### Exercise description
Return the count of lines in the following records that include "Config", and nothing more.

Items listed in a dataset:
========
/-! ## Folding (R251, R252, R256) -/

/-- A pending entry with one more update folded in; a LAST entry keeps the update of the higher order tag. -/
def foldEntry (opr : Nat) (e : Entry) (x : Item) : Entry :=
  let vmax := if e.vmax.toNat < x.vt.toNat then x.vt else e.vmax
  if opr = 8 then
    if e.tag.below x.tag then { e with val := x.val, vmax := vmax, tag := x.tag } else { e with vmax := vmax }
  else { e with val := foldValue opr e.val x.val, vmax := vmax }

/-- Folds one update into a store on a slice, or inserts a new entry, evicting one of CAP + 1 candidates as a record; none where the
record finds the segment full (R251, R256, R258). -/
def foldIn (s : State) (P slot : Nat) (d : StoreDecl) (x : Item) : Option State :=
  let y := s.slice P slot
  if y.entries.any (fun e => e.key == x.key) then
    some (s.modSlice P slot (fun y =>
      { y with entries := y.entries.map (fun e => if e.key = x.key then foldEntry d.opr e x else e) }))
  else
    let new : Entry := { key := x.key, val := storedValue d.opr x.val, vmax := x.vt, tag := x.tag, ins := y.nextIns }
    let all := y.entries ++ [new]
    if y.entries.length < d.cap then
      some (s.modSlice P slot (fun y => { y with entries := all, nextIns := y.nextIns + 1 }))
    else
      match bestBy (fun a b => sealsFirst d.opr b a) all with
      | none => some s
      | some v =>
        (pushRecord s P slot d none ⟨v.key, v.val, v.vmax, v.tag⟩).map (fun s =>
          s.modSlice P slot (fun y =>
            { y with entries := all.filter (fun e => e.key ≠ v.key), nextIns := y.nextIns + 1, ovf := true }))

/-- Refills a store below half capacity from its segment, in ring order; `n` bounds the records (R257). -/
def refill (P slot : Nat) (d : StoreDecl) : Nat → State → Except RecStop State
  | 0, s => .ok s
  | n + 1, s =>
    let y := s.slice P slot
    if y.entries.length < d.cap / 2 then
      match y.wins.findIdx? (fun w => w.isNone) with
      | none => .ok s
      | some k =>
        match takeRecord s P slot d k with
        | .error e => .error e
        | .ok (x, s) => refill P slot d n ((foldIn s P slot d x).getD s)
    else .ok s

/-! ## Windows and parking (R267, R270) -/

/-- The bound that closes window k, and whether a published bound has closed it (R267). -/
def windowEnd (w k : Nat) : Nat := min ((k + 1) * w) (2 ^ 64 - 1)
def windowClosed (b w k : Nat) : Bool := decide (windowEnd w k ≤ b)

/-- The earliest window that a published bound leaves open; past the last phase once the bound has closed all (R267). -/
def earliestOpen (b w : Nat) (phase : Option Nat) : Nat :=
  if b = 2 ^ 64 - 1 then max (b / w) ((phase.map (fun k => k + 1)).getD 0) else b / w

/-- The window in which an arrival of virtual time vt is parked, and whether it is late (R267). -/
def parkWindow (b w : Nat) (phase : Option Nat) (vt : Nat) : Nat × Bool :=
  if windowClosed b w (vt / w) then (earliestOpen b w phase, true) else (vt / w, false)

/-- Updates that a slice parks in its own storage. -/
def parkedCount (s : State) (P : Nat) : Nat := (s.cluster P).slices.foldl (fun n p => n + p.2.parked.length) 0

/-- An update takes a place in window k: one of the slice's 4,096, or a record; none where the segment is full (R258, R270). -/
def parkIn (s : State) (P slot : Nat) (d : StoreDecl) (k : Nat) (u : Update) : Option State :=
  if parkedCount s P < 4096 then some (s.modSlice P slot (fun y => { y with parked := y.parked ++ [(k, { u with moved := none })] }))
  else pushRecord s P slot d (some k) ⟨u.key, u.val, u.vt, u.tag⟩

/-- Parks an update at its home; one whose window has closed is late (R267, R270). -/
def parkUpdate (s : State) (P slot : Nat) (d : StoreDecl) (u : Update) : Option State :=
  let (k, late) := parkWindow s.beaconB.toNat d.win (s.slice P slot).phase u.vt.toNat
  (parkIn s P slot d k u).map (fun s => if late then s.modSlice P slot (fun y => { y with late := true }) else s)

/-- An update at its home: folded at D0, parked at D1 and above; none where it waits for a record's place. What a change of the map has moved folds, or keeps its
window (R283). An update whose store is gone is gone with it. -/
def arrive (s : State) (u : Update) : Option State :=
  match findStore s u.kern u.st with
  | none => some s
  | some (slot, d) =>
    let P := homeOf s u.st u.key
    match u.moved with
    | some (some k) => parkIn s P slot d k u
    | some none => foldIn s P slot d ⟨u.key, u.val, u.vt, u.tag⟩
    | none => if d.det = 0 then foldIn s P slot d ⟨u.key, u.val, u.vt, u.tag⟩ else parkUpdate s P slot d u

/-- Whether one sender sequence comes before another, of counts that wrap (R252). -/
def seqBefore (a b : BitVec 32) : Bool := a != b && decide ((b - a).toNat < 2 ^ 31)

/-- Whether two updates go from one sender to one key (R252). -/
def sameKey (x u : Update) : Bool := x.tag.idx == u.tag.idx && x.kern == u.kern && x.st == u.st && x.key == u.key

/-- Whether update u, number k in flight, must wait for number j: one that the same core sent earlier to the same home (R250); one of the same sender to the same
key that comes first in the sender's sequence (R252); one that waits at the same home for a record, behind which the fabric holds u back (R258); or one that a change of the map sends before u (R283). -/
def sentBefore (s : State) (j k : Nat) (x u : Update) : Bool :=
  let home := homeOf s x.st x.key == homeOf s u.st u.key
  (decide (j < k) && x.core == u.core && x.tag.syn == 0 && u.tag.syn == 0 && home)
    || (sameKey x u && (seqBefore x.tag.seq u.tag.seq || (x.tag.seq == u.tag.seq && decide (j < k))))
    || (x.waits && !u.waits && home)
    || (x.moved.isSome && u.moved.isSome && home && decide (j < k))

/-- The updates in flight for which an update, number k of them, must wait. -/
def aheadOf (s : State) (k : Nat) (u : Update) : List Update :=
  ((s.upds.zip (below s.upds.length)).filter (fun x => x.2 != k && sentBefore s x.2 k x.1 u)).map (fun x => x.1)

/-- Whether a fan-out source of the same sender and store, sent earlier, has still to bring its updates (R252). -/
def fanBefore (s : State) (u : Update) : Bool :=
  u.det == 0 && s.fansOut.any (fun f => f.kern == u.kern && f.st == u.st && f.tag.idx == u.tag.idx && seqBefore f.tag.seq u.tag.seq)

/-- Whether the home's segment of a store is full, on which EVUPDT is refused (R277). -/
def homeFull (s : State) (u : Update) : Bool :=
  match findStore s u.kern u.st with
  | some (slot, d) => decide (d.recs ≤ (s.slice (homeOf s u.st u.key) slot).recs)
  | none => false

/-- The answer of a home to the core that waits for it. -/
def answerCore (s : State) (u : Option Nat) (r : Reply) : State :=
  match u with
  | some u => s.modCore u (fun c => { c with pop := some r })
  | none => s

/-- Whether the path of an update to its home is cut (R330). -/
def Update.cut (u : Update) (s : State) : Bool := pathDown s (dieOf (clusterOf u.core)) (dieOf (homeOf s u.st u.key))

/-- UPDATE_ARRIVAL (R250, R251, R270, R277): the k-th update in flight reaches its home over a path that is up, after those that R250 and R252 put before it.
One that finds no record free waits there, and holds back what follows to that slice (R258). An EVUPDT is answered there; on a full segment it is refused, also
behind updates that wait at the home for a record (R258, R277). -/
def execUpdateArrival (k : Nat) (s : State) : Host.Outcome State Fault Refusal :=
  .next (match s.upds[k]? with
    | none => s
    | some u =>
      let ahead := aheadOf s k u
      let rest := { s with upds := dropAt s.upds k }
      if fanBefore s u ∨ u.cut s = true then s
      else if u.reply.isSome ∧ homeFull s u = true ∧ ahead.all (fun x => (arrive s x).isNone) = true then
        answerCore rest u.reply (.fail .evOverflow 0 0 0 0 0)
      else if !ahead.isEmpty then s
      else match arrive rest u with
        | some s' => answerCore s' u.reply (.val 0)
        | none => { s with upds := s.upds.set k { u with waits := true } })

/-! ## Sealing (R253, R254, R259, R268) -/

/-- The priority of a kernel's queue, which its activations take (R259). -/
def kernelPri (s : State) (k : KKey) : Nat := (((mfind s.queues k.queue).bind (fun q => q.kern)).map (fun x => x.pri)).getD 0

/-- An activation's virtual time at D0; a product beyond 64 bits is a value that the spec does not state (R268; log entry 26). -/
def dispatchVt (s : State) (w vmax : Nat) : Word :=
  let x := max (vmax / w + 1) (s.beaconB.toNat / w) * w
  if x < 2 ^ 64 then word x else Config.freeWord s.freeCtr

/-- The virtual time of what leaves window k; a product beyond 64 bits is a value that the spec does not state (R268, R321; log entry 26). -/
def windowVt (s : State) (w k : Nat) : Word := if (k + 1) * w < 2 ^ 64 then word ((k + 1) * w) else Config.freeWord s.freeCtr

/-- The sender index of an activation at D1 and above (R270). -/
def actSender (st key : Nat) : Word := word (2 ^ 63 + st * 2 ^ 40 + key)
========
### Reply to the exercise
2